-- ==== Sys2Proof/Laws/Ring.lean ====
section
/-! SUPPORT. What each ring primitive answers in a state with the invariant, told on the abstract
content `Q` (40_ring_buffer.md R100 to R104), and what it can change at all in any state. -/

namespace Sys2Proof.Machine

section
variable {s t : State}

theorem readSlot_ok {i : Nat} {b : Byte} (hi : i < s.cfg.capacity) (hb : s.mem.read i = some b) :
    readSlot s i = .ok b := by
  simp [readSlot, hi, hb]

/-- An occupied slot reads as its place in `Q`. -/
theorem RingInv.readQ_eq (h : RingInv s) {i : Nat} {b : Byte} (hb : s.contents[i]? = some b) :
    readQ s i = .ok b := by
  have hi : i < s.count := by
    have := (List.getElem?_eq_some_iff.1 hb).1
    rwa [h.contents_length] at this
  have hc := h.count_le
  exact readSlot_ok (addMod_lt h.head_lt (by omega)) ((h.contents_get hi).symm.trans hb)

theorem RingInv.readRun_eq (h : RingInv s) :
    ∀ (k i : Nat), i + k ≤ s.count → readRun s i k = .ok ((s.contents.drop i).take k)
  | 0, i, _ => by simp [readRun]
  | k + 1, i, hk => by
    have hlt : i < s.contents.length := by rw [h.contents_length]; omega
    have hb := List.getElem?_eq_getElem hlt
    rw [readRun, h.readQ_eq hb, List.drop_eq_getElem_cons hlt]
    simp only [h.readRun_eq k (i + 1) (by omega), List.take_succ_cons]

/-- The scan finds the first terminator of its stretch of `Q`. -/
theorem RingInv.scanTerm_eq (h : RingInv s) (term : Byte) :
    ∀ (n i : Nat), i + n ≤ s.count →
      scanTerm s term i n =
        .ok ((((s.contents.drop i).take n).findIdx? (isTerm · term)).map (· + i))
  | 0, i, _ => by simp [scanTerm]
  | n + 1, i, hn => by
    have hlt : i < s.contents.length := by rw [h.contents_length]; omega
    have hb := List.getElem?_eq_getElem hlt
    rw [scanTerm, h.readQ_eq hb, List.drop_eq_getElem_cons hlt]
    simp only [List.take_succ_cons, List.findIdx?_cons]
    split
    · simp
    · rw [h.scanTerm_eq term n (i + 1) (by omega), Option.map_map]
      congr 2; funext j; simp; omega

/-! ### Push -/

theorem rbPush_full (b : Byte) (h : s.count = s.cfg.capacity) : rbPush b s = .ok (false, s) := by
  simp [rbPush, h]

theorem rbPush_room (b : Byte) (h : s.count ≠ s.cfg.capacity) (ht : s.tail < s.cfg.capacity) :
    rbPush b s = .ok (true, s.pushed b) := by
  simp [rbPush, h, writeSlot, ht, State.pushed]

/-- All that a push can do. -/
theorem rbPush_cases {b : Byte} {r : Bool × State} (h : rbPush b s = .ok r) :
    (r = (false, s) ∧ s.count = s.cfg.capacity) ∨
      (r = (true, s.pushed b) ∧ s.count ≠ s.cfg.capacity ∧ s.tail < s.cfg.capacity) := by
  unfold rbPush at h
  split at h
  · rename_i hf; cases h; exact .inl ⟨rfl, hf⟩
  · rename_i hf
    unfold writeSlot at h
    split at h
    · cases h
    · rename_i hw
      split at hw
      · rename_i ht; cases hw; cases h; exact .inr ⟨rfl, hf, ht⟩
      · cases hw

/-! ### Pops -/

theorem RingInv.rbPopOne_eq (h : RingInv s) :
    rbPopOne s =
      match s.contents with
      | [] => .ok (none, s)
      | b :: _ => .ok (some b, s.dropOldest 1) := by
  have hl := h.contents_length
  cases hq : s.contents with
  | nil =>
    rw [hq] at hl
    simp [rbPopOne, ← hl]
  | cons b q =>
    rw [hq] at hl
    have h0 : s.count ≠ 0 := by simp at hl; omega
    have hb : readSlot s s.head = .ok b := by
      have := h.readQ_eq (i := 0) (b := b) (by simp [hq])
      rwa [readQ, addMod_zero h.head_lt] at this
    simp [rbPopOne, h0, hb, State.dropOldest, addMod_one h.head_lt]

theorem RingInv.rbPopUpTo_eq (h : RingInv s) (n : Nat) :
    rbPopUpTo n s =
      .ok (min n s.count, s.contents.take n, s.dropOldest (min n s.count)) := by
  have hk : s.contents.take (min n s.count) = s.contents.take n := by
    rw [← h.contents_length, ← List.take_take, List.take_length]
  simp [rbPopUpTo, h.readRun_eq (min n s.count) 0 (by omega), hk]

/-- The window scan of GETMSG. -/
theorem RingInv.window_eq (h : RingInv s) (term : Byte) (n : Nat) :
    scanTerm s term 0 (min n s.count) = .ok ((s.contents.take n).findIdx? (isTerm · term)) := by
  have hk : s.contents.take (min n s.count) = s.contents.take n := by
    rw [← h.contents_length, ← List.take_take, List.take_length]
  rw [h.scanTerm_eq term _ 0 (by omega)]
  simp [hk]

/-- Found (R103): the bytes up to and including the first terminator of the window. -/
theorem RingInv.rbPopUntilTerm_found (h : RingInv s) {term : Byte} {n p : Nat}
    (hp : (s.contents.take n).findIdx? (isTerm · term) = some p) :
    rbPopUntilTerm term n s =
      .ok (.found (s.contents.take (p + 1)), s.dropOldest (p + 1)) := by
  have hlt : p + 1 ≤ s.count := by
    have := (List.findIdx?_eq_some_iff_getElem.1 hp).1
    simp [h.contents_length] at this
    omega
  simp [rbPopUntilTerm, h.window_eq, hp, h.readRun_eq (p + 1) 0 (by omega)]

/-- Not found under KEEP (R103): nothing is removed. -/
theorem RingInv.rbPopUntilTerm_keep (h : RingInv s) {term : Byte} {n : Nat}
    (hk : s.cfg.oversize = .keep)
    (hp : (s.contents.take n).findIdx? (isTerm · term) = none) :
    rbPopUntilTerm term n s = .ok (.notFound false, s) := by
  simp [rbPopUntilTerm, h.window_eq, hp, hk]

/-- Not found under DROP (R104): the oversized message goes, if its end is resident. -/
theorem RingInv.rbPopUntilTerm_drop (h : RingInv s) {term : Byte} {n : Nat}
    (hk : s.cfg.oversize = .drop)
    (hp : (s.contents.take n).findIdx? (isTerm · term) = none) :
    rbPopUntilTerm term n s =
      match s.contents.findIdx? (isTerm · term) with
      | none => .ok (.notFound false, s)
      | some p => .ok (.notFound true, s.dropOldest (p + 1)) := by
  have hw : min n s.count + (s.count - min n s.count) ≤ s.count := by omega
  have hl := h.contents_length
  have hdt : (s.contents.drop (min n s.count)).take (s.count - min n s.count) =
      s.contents.drop (min n s.count) := by
    apply List.take_of_length_le; simp [hl]
  have hsplit : s.contents.findIdx? (isTerm · term) =
      ((s.contents.drop (min n s.count)).findIdx? (isTerm · term)).map (· + min n s.count) := by
    have hk' : s.contents.take (min n s.count) = s.contents.take n := by
      rw [← hl, ← List.take_take, List.take_length]
    conv_lhs => rw [← List.take_append_drop (min n s.count) s.contents]
    rw [List.findIdx?_append, hk', hp, List.length_take, hl]
    cases (s.contents.drop (min n s.count)).findIdx? (isTerm · term) <;> simp
  simp only [rbPopUntilTerm, h.window_eq, hp, hk, rbDropOversize,
    h.scanTerm_eq term _ _ hw, hdt, ← hsplit]
  cases s.contents.findIdx? (isTerm · term) <;> rfl

/-! ### What the pops can change, in any state -/

/-- All that POP1's primitive can do. -/
theorem rbPopOne_cases {r : Option Byte × State} (h : rbPopOne s = .ok r) :
    (r = (none, s) ∧ s.count = 0) ∨
      ∃ b, readSlot s s.head = .ok b ∧ s.count ≠ 0 ∧
        r = (some b, { s with head := incMod s.cfg.capacity s.head, count := s.count - 1 }) := by
  unfold rbPopOne at h
  split at h
  · rename_i h0; cases h; exact .inl ⟨rfl, h0⟩
  · rename_i h0
    split at h
    · cases h
    · rename_i b hb; cases h; exact .inr ⟨b, hb, h0, rfl⟩

/-- All that GET's primitive can do. -/
theorem rbPopUpTo_cases {n : Nat} {r : Nat × List Byte × State} (h : rbPopUpTo n s = .ok r) :
    ∃ d, readRun s 0 (min n s.count) = .ok d ∧
      r = (min n s.count, d, s.dropOldest (min n s.count)) := by
  simp only [rbPopUpTo] at h
  split at h
  · cases h
  · rename_i d hd; cases h; exact ⟨d, hd, rfl⟩

/-- All that GETMSG's primitive can do: a run up to a terminator found in the window, a dropped run
that ends past a window without one, or nothing, with no terminator in the window. -/
theorem rbPopUntilTerm_cases {term : Byte} {n : Nat} {r : PopMsg × State}
    (h : rbPopUntilTerm term n s = .ok r) :
    (∃ p d, scanTerm s term 0 (min n s.count) = .ok (some p) ∧
        readRun s 0 (p + 1) = .ok d ∧ r = (.found d, s.dropOldest (p + 1))) ∨
      (∃ p, s.cfg.oversize = .drop ∧ scanTerm s term 0 (min n s.count) = .ok none ∧
        scanTerm s term (min n s.count) (s.count - min n s.count) = .ok (some p) ∧
        r = (.notFound true, s.dropOldest (p + 1))) ∨
      (scanTerm s term 0 (min n s.count) = .ok none ∧ r = (.notFound false, s)) := by
  simp only [rbPopUntilTerm] at h
  split at h
  · cases h
  · rename_i p hp
    split at h
    · cases h
    · rename_i d hd; cases h; exact .inl ⟨p, d, hp, hd, rfl⟩
  · rename_i hw
    split at h
    · cases h; exact .inr (.inr ⟨hw, rfl⟩)
    · rename_i hk
      unfold rbDropOversize at h
      split at h
      · cases h
      · cases h; exact .inr (.inr ⟨hw, rfl⟩)
      · rename_i p hp; cases h; exact .inr (.inl ⟨p, hk, hw, hp, rfl⟩)

/-- A scan looks only at places of its stretch. -/
theorem scanTerm_bounds {term : Byte} :
    ∀ {n i p : Nat}, scanTerm s term i n = .ok (some p) → i ≤ p ∧ p < i + n
  | 0, i, p, h => by simp [scanTerm] at h
  | n + 1, i, p, h => by
    rw [scanTerm] at h
    split at h
    · cases h
    · split at h
      · cases h; omega
      · have := scanTerm_bounds h; omega

/-- A scan that finds finds the first terminator of its stretch of `Q`. -/
theorem RingInv.scanTerm_first (h : RingInv s) {term : Byte} {i n p : Nat} (hb : i + n ≤ s.count)
    (hs : scanTerm s term i n = .ok (some p)) :
    s.contents[p]? = some term ∧ ∀ j, i ≤ j → j < p → s.contents[j]? ≠ some term := by
  induction n generalizing i with
  | zero => simp [scanTerm] at hs
  | succ n ih =>
    have hl := h.contents_length
    have hg := List.getElem?_eq_getElem (l := s.contents) (i := i) (by omega)
    rw [scanTerm, h.readQ_eq hg] at hs
    simp only at hs
    by_cases ht : isTerm (s.contents[i]'(by omega)) term = true
    · rw [if_pos ht] at hs
      cases hs
      simp only [isTerm, decide_eq_true_eq] at ht
      exact ⟨by rw [hg, ht], fun j h1 h2 => by omega⟩
    · rw [if_neg ht] at hs
      obtain ⟨h1, h2⟩ := ih (i := i + 1) (by omega) hs
      refine ⟨h1, fun j h3 h4 => ?_⟩
      by_cases hj : j = i
      · subst hj; rw [hg]; simpa [isTerm] using ht
      · exact h2 j (by omega) h4

/-- A scan that finds nothing passed over no terminator. -/
theorem RingInv.scanTerm_missing (h : RingInv s) {term : Byte} {i n : Nat} (hb : i + n ≤ s.count)
    (hs : scanTerm s term i n = .ok none) :
    ∀ j, i ≤ j → j < i + n → s.contents[j]? ≠ some term := by
  induction n generalizing i with
  | zero => omega
  | succ n ih =>
    have hl := h.contents_length
    have hg := List.getElem?_eq_getElem (l := s.contents) (i := i) (by omega)
    rw [scanTerm, h.readQ_eq hg] at hs
    simp only at hs
    by_cases ht : isTerm (s.contents[i]'(by omega)) term = true
    · rw [if_pos ht] at hs; cases hs
    · rw [if_neg ht] at hs
      intro j h3 h4
      by_cases hj : j = i
      · subst hj; rw [hg]; simpa [isTerm] using ht
      · exact ih (i := i + 1) (by omega) hs j (by omega) (by omega)

end

end Sys2Proof.Machine
end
******************************
- _Assignment_: Look above for the line holding "cases h; omega". Print it and every line after it, exactly, through the line holding "s.contents[p]? = some".

- _Exercise result_:
      · cases h; omega
      · have := scanTerm_bounds h; omega

/-- A scan that finds finds the first terminator of its stretch of `Q`. -/
theorem RingInv.scanTerm_first (h : RingInv s) {term : Byte} {i n p : Nat} (hb : i + n ≤ s.count)
    (hs : scanTerm s term i n = .ok (some p)) :
    s.contents[p]? = some term ∧ ∀ j, i ≤ j → j < p → s.contents[j]? ≠ some term := by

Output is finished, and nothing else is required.